Rob Dawson di ESPN, nei giorni scorsi, l’ha messa giù abbastanza pesante: secondo il giornalista, non ci sarebbe nessun club interessato a Cristiano Ronaldo. La conferma si avrebbe dalle trattative che il suo agente Jorge Mendes ha cercato di mettere in piedi questa estate (Napoli, Atletico Madrid, Bayern Monaco, Chelsea, Barcellona, fino addirittura allo Sporting Lisbona), tutte arenatasi davanti ai gentili “no, grazie” delle società contattate.

I problemi sono facilmente intuibili: in primis, l’età dell’attaccante portoghese, che a 37 anni non garantisce più il rendimento e l’efficacia offensiva del passato, specialmente ai massimi livelli del calcio europeo. Poi, c’è la questione economica: Ronaldo ha richieste molto esose, che secondo tanti club non sono commisurate al suo attuale valore tecnico (al Manchester United guadagna 30 milioni di euro all’anno).

Nonostante ciò, Fanpage.it assicura che ci sarebbero ben 16 squadre potenzialmente interessate a metterlo sotto contratto a gennaio, anche se la testata non precisa quali siano. L’ipotesi più probabile è che Cristiano Ronaldo possa trasferirsi fuori dall’Europa, negli Stati Uniti o nel mondo arabo (si è parlato di un’offerta dei sauditi dell’Al Hilal, di recente): riceverebbe i soldi che chiede, ma dovrà accettare il fatto di non essere più un giocatore competitivo in ambito europeo.

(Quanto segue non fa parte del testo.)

/-- HQRY (R346). The query is read at issue, so that a write lock on it holds the unit (R263). -/
def execHqry (u : VUnit) (s : State) : Host.Outcome State Fault Refusal :=
  issue u [u.a, u.b, u.c] [] (fun s =>
    let w := s.g u.a
    let np := fld w 49 48 + 1
    let area := BitVec.ofNat 64 (fld w 20 0)
    if s.me.blk.lr.ord then .trap causeOrdered (s.g u.b)
    else s.held 0 fun s =>
    s.headOf (s.g u.b) fun h =>
    if fld w 63 50 ≠ 0 ∨ fld w 31 21 ≠ 0 then .trap causeHeron (s.g u.b)
    else match s.ownOperand (s.g u.c) (2 * h.dim) 128 false with
    | .inl c => .trap c (s.g u.c)
    | .inr qoff => match s.ownOperand area (np * 256 * h.recSize) 128 true with
      | .inl c => .trap c area
      | .inr _ => if s.me.lockHit false qoff (2 * h.dim) then .stall else match s.headPages h ((List.range np).map (fun i => fld w 47 32 + i)) with
        | .bad c a => .trap c a
        | .miss a => s.missWait 0 0 a
        | .absent => .absent
        | .all ps hits => s.postQuery u h w qoff ps hits) s

/-- Row group, page, unit and offset in the page of a position's key (R345). -/
def Head.place (h : Head) (p : Nat) : Nat × Nat × Nat :=
  let r := p / h.perRow
  let r1 := r % 1024
  (r / 1024, r1 % 256, 8192 * (r1 % 256) + 2048 * (r1 / 256) + 2 * h.dim * (p % h.perRow))

/-- HAPP (R350). Its read lock lasts for the unit's issue: an entry must be free for it (R364), and a write lock on the source
holds the unit (R263). -/
def execHapp (u : VUnit) (s : State) : Host.Outcome State Fault Refusal :=
  issue u [u.a, u.b, u.c] [] (fun s =>
    let w := s.g u.a
    if s.me.blk.lr.ord then .trap causeOrdered (s.g u.b)
    else s.held 0 fun s0 =>
    let s := s0
    s.headOf (s.g u.b) fun h =>
    if fld w 63 32 ≠ 0 then .trap causeHeron (s.g u.b)
    else match s.ownOperand (s.g u.c) (4 * h.dim) 128 false with
    | .inl c => .trap c (s.g u.c)
    | .inr off =>
      if s.me.freeLock.isNone || s.me.lockHit false off (4 * h.dim) then .stall else
      let (k, n, at_) := h.place (fld w 31 0)
      match s.headPage (h.page k) true with
      | .bad c => .trap c (h.page k)
      | .miss => s.missWait 0 1 (h.page k)
      | .absent => .absent
      | .at o pa i =>
        let rel := s.relScope u
        match (s.touch [i]).journal s.cur s.me.blk.hold 1 none with
        | none => .stall
        | some (j, s) =>
          let rows := [(pa + at_, Mem.bytes s.me.pool off (2 * h.dim)), (pa + at_ + 1024, Mem.bytes s.me.pool (off + 2 * h.dim) (2 * h.dim))]
          match s.request s.cur s.me.blk.hold o (.append n (fld w 31 0) h.base.toNat rows) (some j) none (h.page k) rel with
          | none => .wait (.channel [ownerCode o] 6) s0
          | some s => .done s.released) s

end Sys2Proof.Machine
end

Altrimenti, dovrà ridursi sensibilmente l’ingaggio per attirare qualche club europeo di alto livello, anche se la cosa non sarà facile. Al momento, l’ipotesi migliore per lui sarebbe un ritorno allo Sporting Lisbona, dove iniziò la sua carriera da giocatore, ma oltre alla riduzione delle sue pretese economiche Ronaldo dovrebbe anche accettare di giocare in una squadra che non lotta per vincere le coppe internazionali.

L’unica alternativa, a questo punto, è il Mondiale. Giocando un gran torneo in Qatar con il Portogallo, CR7 potrebbe riuscire a convincere le società europee che non è ancora finito e che merita ancora almeno 6 mesi in un top club.